Action Research, Ecofeminism, Systems thinking, Feminist-Systems thinking principles, sustainability

Abstract

We want to, and need to, do action research really well. The twentieth century has given us an epistemological buffet which has enriched the action researchers’ repertoires of practice. Included in this canonic feast are feminism and systems thinking, which both resonate strongly with action research and offer a liberating praxis that can change practitioners’ paradigms. And to do action research well, it helps to adopt an explicit feminist ethic of care. This chapter demonstrates the closeness of, or goodness of fit between, critical systemic thinking practice and a deliberately and selectively chosen school of feminism, cultural ecofeminism. The discussion takes us through a series of moral and ethical considerations that has the potential to strengthen our practice as action researchers. To make this matter of praxis simpler, the chapter concludes with the introduction of feminist-systems thinking principles which other works have shown can enhance action research practice at the planning, implementation and evaluation phases of the action research cycle.

Introduction

Getting action research right requires more than a moral undertaking to do justice to the research recipient. It entails more than finding a set of willing participants, working with them, evaluating one’s activities and noting change within the research setting/participants or even within oneself. Action research needs also to entail a level of intellectual honesty that seizes opportunities to make visible the most marginalised. Silent hegemonies can express themselves in attitudes, ideologies, idiosyncrasies, customs and cultural practices, maintaining oppression at unconscious and subjective levels and awareness of their impact can remain hidden from view.

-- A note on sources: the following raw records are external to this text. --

/-! ### graceRanOut -/
@[simp] theorem graceRanOut_fixed (s : State) : (graceRanOut s).fixed = s.fixed := by simp only [graceRanOut]; (repeat' split) <;> simp
@[simp] theorem graceRanOut_reports (s : State) : (graceRanOut s).reports = s.reports := by simp only [graceRanOut]; (repeat' split) <;> simp
@[simp] theorem graceRanOut_table (s : State) : (graceRanOut s).table = s.table := by simp only [graceRanOut]; (repeat' split) <;> simp
@[simp] theorem graceRanOut_lampRecords (s : State) : (graceRanOut s).lampRecords = s.lampRecords := by simp only [graceRanOut]; (repeat' split) <;> simp
@[simp] theorem graceRanOut_room (s : State) : (graceRanOut s).room = s.room := by simp only [graceRanOut]; (repeat' split) <;> simp
@[simp] theorem graceRanOut_medium (s : State) : (graceRanOut s).medium = s.medium := by simp only [graceRanOut]; (repeat' split) <;> simp
@[simp] theorem graceRanOut_holds (s : State) : (graceRanOut s).holds = s.holds := by simp only [graceRanOut]; (repeat' split) <;> simp
@[simp] theorem graceRanOut_gate (s : State) : (graceRanOut s).gate = s.gate := by simp only [graceRanOut]; (repeat' split) <;> simp
@[simp] theorem graceRanOut_geom (s : State) : (graceRanOut s).geom = s.geom := by simp only [graceRanOut]; (repeat' split) <;> simp
@[simp] theorem graceRanOut_sched (s : State) : (graceRanOut s).sched = s.sched := by simp only [graceRanOut]; (repeat' split) <;> simp
@[simp] theorem graceRanOut_lampA (s : State) : (graceRanOut s).lampA = s.lampA := by simp only [graceRanOut]; (repeat' split) <;> simp
@[simp] theorem graceRanOut_lampB (s : State) : (graceRanOut s).lampB = s.lampB := by simp only [graceRanOut]; (repeat' split) <;> simp
@[simp] theorem graceRanOut_store (s : State) : (graceRanOut s).store = s.store := by simp only [graceRanOut]; (repeat' split) <;> simp
@[simp] theorem graceRanOut_engine (s : State) : (graceRanOut s).engine = s.engine := by simp only [graceRanOut]; (repeat' split) <;> simp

In this chapter I present a set of principles, or feminist-systems thinking (FST), that are ontologically driven by an ethic of care towards the emancipation of women and nature, pay particular attention to marginalised groups and that has the potential to enhance our practice as action researchers. The principles were derived from a systematic review of both critical systems thinking and cultural ecofeminism (Stephens, 2013a; Stephens, 2013b; Stephens, Jacobson, & King, 2010a, 2010b). The FST principles can be applied at any stage of the action research cycle: planning, implementation and as an evaluation tool. There are five principles, listed in no particular order and not required to be used as a set, but, their individual value to research is context-dependent. They are:

·  Be gender sensitive;

·  Value voices from the margins;

·  Centre nature;

·  Select appropriate method/methodologies; and

·  Undertake research towards social change.

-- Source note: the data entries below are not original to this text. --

-- ==== Sys2Proof/Laws/HoldContracts.lean ====
section
/-! SUPPORT. What the dousing of every burning lamp, the reports of the system holds and the expiry of the requested holds do, once,
in the words of `Sys2Proof.Safety`. -/

namespace Sys2Proof.Machine

/-! ## Every burning lamp cools -/

/-- A lamp that is neither STRIKING nor LIT. -/
theorem burning_false (l : Lamp) : l.burning = false ↔ l.state ≠ .striking ∧ l.state ≠ .lit := by
  simp [Lamp.burning]

/-- Where no lamp burns and none may be struck, pursuing a set changes the wanted flags only (R57). -/
theorem pursue_dark (eff : LampSet) (s : State) (ha : s.lampA.burning = false) (hb : s.lampB.burning = false)
    (hn : ∀ t, t.holds = s.holds → t.engine.state = s.engine.state → ∀ p, mayStrike p t = false) :
    pursue eff s = { s with lampA := { s.lampA with wanted := eff.a }, lampB := { s.lampB with wanted := eff.b } } := by
  rw [burning_false] at ha hb
  have e1 : setWanted eff .b (setWanted eff .a s)
      = { s with lampA := { s.lampA with wanted := eff.a }, lampB := { s.lampB with wanted := eff.b } } := by
    have h1 : setWanted eff .a s = { s with lampA := { s.lampA with wanted := eff.a } } :=
      (setWanted_spec eff .a s).2.2 (.inr (.inr ha))
    rw [h1]
    exact (setWanted_spec eff .b _).2.2 (.inr (.inr hb))
  unfold pursue
  rw [e1]
  generalize hu : ({ s with lampA := { s.lampA with wanted := eff.a }, lampB := { s.lampB with wanted := eff.b } } : State) = u
  have hA : u.lampA.state ≠ .lit ∧ (u.lampA.state = .striking → u.engine.strikeWaits .a = false) := by
    subst hu; exact ⟨ha.2, fun h => absurd h ha.1⟩
  have hB : u.lampB.state ≠ .lit ∧ (u.lampB.state = .striking → u.engine.strikeWaits .b = false) := by
    subst hu; exact ⟨hb.2, fun h => absurd h hb.1⟩
  have ea : evalPower .a u = u := (evalPower_spec .a u).2.2 (.inr (.inr hA))
  have eb : evalPower .b u = u := (evalPower_spec .b u).2.2 (.inr (.inr hB))
  have hm : ∀ p, mayStrike p u = false := hn u (by subst hu; rfl) (by subst hu; rfl)
  have ta : strikeTest .a u = u := by unfold strikeTest; rw [hm]; rfl
  have tb : strikeTest .b u = u := by unfold strikeTest; rw [hm]; rfl
  rw [evalPowers, ea, eb, strikeTests, ta, tb]

/-- The exit of a kept lamp where no lamp burns and none may be struck (R43, R73). -/
theorem gapExit_dark (p : Pos) (s : State) (ha : s.lampA.burning = false) (hb : s.lampB.burning = false)
    (hn : ∀ t, t.holds = s.holds → t.engine.state = s.engine.state → ∀ p, mayStrike p t = false) :
    gapExit p s = if s.sched.demand.basis = .gap ∧ s.sched.demand.asked.has p = true then
        let d : Demand := if s.sched.demand.asked.has (otherPos p) = true
          then { s.sched.demand with asked := .only (otherPos p) } else .idle
        { s with sched := { s.sched with demand := d }, lampA := { s.lampA with wanted := d.asked.a },
                 lampB := { s.lampB with wanted := d.asked.b } }
      else s := by
  have hw : ∀ d : Demand, d.basis = .gap ∨ d = .idle → writeDemand d s =
      { s with sched := { s.sched with demand := d }, lampA := { s.lampA with wanted := d.asked.a },
               lampB := { s.lampB with wanted := d.asked.b } } := by
    intro d hd
    have hsub : d.substitutes = false := by rcases hd with h | rfl <;> simp [Demand.substitutes, Demand.idle, *]
    have heff : effectiveOf (s.setSched { s.sched with demand := d }) d = d.asked := by
      rcases hd with h | rfl
      · simp [effectiveOf, h]
      · rfl
    unfold writeDemand
    dsimp only
    rw [hsub, heff, pursue_dark d.asked (s.setSched { s.sched with demand := d }) ha hb (fun t h1 h2 => hn t h1 h2)]
    rfl
  unfold gapExit
  by_cases h1 : s.sched.demand.basis = .gap
  · rcases hd : s.sched.demand with ⟨basis, plan, ⟨x, y⟩, power, gap⟩
    rw [hd] at h1; dsimp only at h1; subst h1
    cases p <;> cases x <;> cases y <;>
      simp [LampSet.has, LampSet.without, LampSet.empty, LampSet.only, otherPos, hw, Demand.idle]
  · simp [h1]

/-- The exits of the positions that burned, where no lamp burns any more and none may be struck (R43, R73). -/
theorem gapExits_dark (a b : Bool) (s : State) (ha : s.lampA.burning = false) (hb : s.lampB.burning = false)
    (hn : ∀ t, t.holds = s.holds → t.engine.state = s.engine.state → ∀ p, mayStrike p t = false) :
    ∃ d, GapAfterExits ⟨a, b⟩ s.sched.demand d ∧ gapExits a b s = if d = s.sched.demand then s else
      { s with sched := { s.sched with demand := d }, lampA := { s.lampA with wanted := d.asked.a },
               lampB := { s.lampB with wanted := d.asked.b } } := by
  have ga := gapExit_dark .a s ha hb hn
  have gb := gapExit_dark .b s ha hb hn
  by_cases h1 : s.sched.demand.basis = .gap
  · have gab := gapExit_dark .b (gapExit .a s)
    rcases hd : s.sched.demand with ⟨basis, plan, ⟨x, y⟩, power, gap⟩
    rw [hd] at ga gb h1; dsimp only at h1 ga gb; subst h1
    unfold gapExits GapAfterExits
    cases a <;> cases b
    · exact ⟨_, ⟨fun _ => rfl, fun _ h => (h (by simp [LampSet.inter])).elim⟩, by simp⟩
    · cases x <;> cases y <;> simp [LampSet.has, LampSet.only, LampSet.inter, otherPos, Demand.idle] at gb ⊢ <;> simp [gb]
    · cases x <;> cases y <;> simp [LampSet.has, LampSet.only, LampSet.inter, otherPos, Demand.idle] at ga ⊢ <;> simp [ga]
    · have k := gab (by rw [ga]; split <;> exact ha) (by rw [ga]; split <;> exact hb)
        (fun t h1 h2 => hn t (by rw [h1, ga]; split <;> rfl) (by rw [h2, ga]; split <;> rfl))
      cases x <;> cases y <;> simp [LampSet.has, LampSet.only, LampSet.inter, otherPos, Demand.idle] at ga ⊢ <;>
        rw [ga] at k ⊢ <;> simp [LampSet.has, LampSet.only, otherPos, Demand.idle, hd] at k ⊢ <;> simp [k]
  · refine ⟨_, ⟨fun _ => rfl, fun h => absurd h h1⟩, ?_⟩
    have ga' : gapExit .a s = s := by rw [ga, if_neg (fun h => h1 h.1)]
    have gb' : gapExit .b s = s := by rw [gb, if_neg (fun h => h1 h.1)]
    rw [if_pos rfl]
    unfold gapExits
    cases a <;> cases b <;> simp [ga', gb']

/-- The lamp after every burning lamp cooled for 120 s (R70, R71). -/
def Lamp.doused (l : Lamp) : Lamp :=
  match l.state with
  | .striking => { l with state := .cooling, cooldown := 120, window := none, continuous := 0 }
  | .lit => { l with state := .cooling, cooldown := 120, window := none, continuous := 0, unstored := 0 }
  | .empty | .cold | .cooling | .failed | .spent => l

theorem Lamp.doused_burning (l : Lamp) : l.doused.burning = false := by
  unfold Lamp.doused; cases h : l.state <;> simp [Lamp.burning, h]

/-- A DOUSE in each slot of a position that burns. -/
def Engine.doused (e : Engine) (a b : Bool) : Engine :=
  if e.state = .fault then e
  else { e with lampASlot := if a then some .douse else e.lampASlot, lampBSlot := if b then some .douse else e.lampBSlot }

/-- The records marked as the burning lamps cool. -/
def dousedDirty (s : State) : List Nat :=
  let d := if s.lampA.state = .lit then dirtyWith 17 s.store.dirty else s.store.dirty
  if s.lampB.state = .lit then dirtyWith 18 d else d

theorem holdDouse_both (s : State) : holdDouse .b (holdDouse .a s) =
    { s with lampA := s.lampA.doused, lampB := s.lampB.doused, engine := s.engine.doused s.lampA.burning s.lampB.burning,
             store := { s.store with dirty := dousedDirty s } } := by
  have key : ∀ (p : Pos) (u : State), holdDouse p u = (if (u.lamp p).burning then
      ((if (u.lamp p).state = .lit then (u.lampOffered p .douse).marked (lampNo p) else u.lampOffered p .douse).setLamp p
        (u.lamp p).doused) else u) := by
    intro p u
    unfold holdDouse
    by_cases hb : (u.lamp p).burning
    · rw [if_pos hb, if_pos hb, offerLamp_eq]
      rcases (burning_iff _).mp hb with h | h
      · rw [cool_striking _ _ _ (by simp [h])]; simp [Lamp.doused, h, Config.longCooldown]
      · rw [cool_lit _ _ _ (by simp [h])]; simp [Lamp.doused, h, Config.longCooldown]
    · rw [if_neg hb, if_neg hb]
  rw [key .a, key .b]
  rcases s with ⟨phase, clock, config, store, notices, holds, fire, bookings, sched, lampA, lampB, thermal, profiles, switch,
    meter, geom, gate, engine, link, panel, freeCount, pending⟩
  by_cases hf : engine.state = .fault <;> cases hA : lampA.state <;> cases hB : lampB.state <;>
    simp [State.lamp, Lamp.burning, Lamp.doused, Engine.doused, dousedDirty, State.lampOffered, State.marked, State.setLamp,
      lampNo, hf, hA, hB]

theorem faultCool_both (s : State) : faultCool .b (faultCool .a s) =
    { s with lampA := s.lampA.doused, lampB := s.lampB.doused, store := { s.store with dirty := dousedDirty s } } := by
  have key : ∀ (p : Pos) (u : State), faultCool p u = (if (u.lamp p).burning then
      ((if (u.lamp p).state = .lit then u.marked (lampNo p) else u).setLamp p (u.lamp p).doused) else u) := by
    intro p u
    unfold faultCool
    by_cases hb : (u.lamp p).burning
    · rw [if_pos hb, if_pos hb]
      rcases (burning_iff _).mp hb with h | h
      · rw [cool_striking _ _ _ (by simp [h])]; simp [Lamp.doused, h, Config.longCooldown]
      · rw [cool_lit _ _ _ (by simp [h])]; simp [Lamp.doused, h, Config.longCooldown]
    · rw [if_neg hb, if_neg hb]
  rw [key .a, key .b]
  rcases s with ⟨phase, clock, config, store, notices, holds, fire, bookings, sched, lampA, lampB, thermal, profiles, switch,
    meter, geom, gate, engine, link, panel, freeCount, pending⟩
  cases hA : lampA.state <;> cases hB : lampB.state <;>
    simp [State.lamp, Lamp.burning, Lamp.doused, dousedDirty, State.marked, State.setLamp, lampNo, hA, hB]

theorem mem_dirtyWith (n m : Nat) (d : List Nat) : m ∈ dirtyWith n d ↔ m = n ∨ m ∈ d := by
  unfold dirtyWith
  split
  · exact ⟨.inr, fun h => h.elim (fun h => h ▸ ‹_›) id⟩
  · simp [or_comm]

/-- The burning lamps have cooled, the slots hold what `e` gives them, and the kept lamps among them leave a GAP demand. -/
theorem burningCooled_of {slot : Pos → Option LampMsg} {s t : State} {e : Engine} {d : Demand}
    (hd : GapAfterExits ⟨s.lampA.burning, s.lampB.burning⟩ s.sched.demand d)
    (he : { e with lampASlot := s.engine.lampASlot, lampBSlot := s.engine.lampBSlot } = s.engine)
    (hs : ∀ p, ((s.lamp p).burning = true → e.lampSlot p = slot p)
      ∧ ((s.lamp p).burning = false → e.lampSlot p = s.engine.lampSlot p))
    (ht : t = { s with
      sched := { s.sched with demand := d }, engine := e, store := { s.store with dirty := dousedDirty s }
      lampA := { s.lampA.doused with wanted := if d = s.sched.demand then s.lampA.wanted else d.asked.a }
      lampB := { s.lampB.doused with wanted := if d = s.sched.demand then s.lampB.wanted else d.asked.b } }) :
    BurningCooled slot s t := by
  subst ht
  refine ⟨d, hd, rfl, he, rfl, ?_, ?_⟩
  · intro n
    show n ∈ dousedDirty s ↔ _
    have hp : (∃ p, n = lampNo p ∧ (s.lamp p).state = .lit) ↔
        (n = 17 ∧ s.lampA.state = .lit) ∨ (n = 18 ∧ s.lampB.state = .lit) :=
      ⟨fun ⟨p, h⟩ => by cases p; exact .inl h; exact .inr h, fun h => h.elim (fun h => ⟨.a, h⟩) (fun h => ⟨.b, h⟩)⟩
    rw [hp]
    unfold dousedDirty
    by_cases hA : s.lampA.state = .lit <;> by_cases hB : s.lampB.state = .lit <;>
      simp [hA, hB, mem_dirtyWith, or_comm, or_assoc]
  · intro p
    have h1 := (hs p).1
    have h2 := (hs p).2
    simp only [burning_iff, burning_false] at h1 h2
    cases p <;>
      exact ⟨fun h => ⟨by simp only [State.lamp] at h ⊢; simp [Lamp.doused, h, LampSet.has], h1 (.inl h)⟩,
        fun h => ⟨by simp only [State.lamp] at h ⊢; simp [Lamp.doused, h, LampSet.has], h1 (.inr h)⟩,
        fun ha hb => ⟨by
          simp only [State.lamp] at ha hb ⊢
          unfold Lamp.doused
          split <;> simp_all [LampSet.has], h2 ⟨ha, hb⟩⟩⟩

/-- A position may not be struck while a hold with STRIKE is in the table. -/
theorem mayStrike_held {s : State} (h : s.strikeHeld = true) (p : Pos) : mayStrike p s = false := by simp [mayStrike, h]

/-- A position may not be struck in FAULT. -/
theorem mayStrike_fault {s : State} (h : s.engine.state = .fault) (p : Pos) : mayStrike p s = false := by simp [mayStrike, h]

The strong links between action research and systems thinking are well documented (Greenwood, Lichtenstein, Burns, Midgely) but scholars such as Barbara Hanson (2001) have been calling for academics to actively seek the “compatible, even inseparable” linkages between feminism and systems thinking for some time (p. 546). It has been argued that an epistemological understanding of systemic thinking, or a systemic world-view, is essential to action research practice (Flood, 2010; Ison, 2008). I add that understanding feminist traditions, particularly cultural ecofeminism and its ontological likeness to systems thinking, has implications to our practice as action researchers. Awareness of ecofeminist tradition, praxis, constituent concepts, techniques, tools and methods, can expand action researchers’ repertoire of practice. This chapter will introduce readers to cultural ecofeminism and to some of the commonalities and linkages cultural ecofeminism shares with critical systems thinking (Hammond, 2003; Midgley & Ochoa-Arias, 2001), the epistemic background of the FST principles each of which will be discussed as each one has ethical implications for action research practice.

Ecofeminism and systems thinking – grounds for connection?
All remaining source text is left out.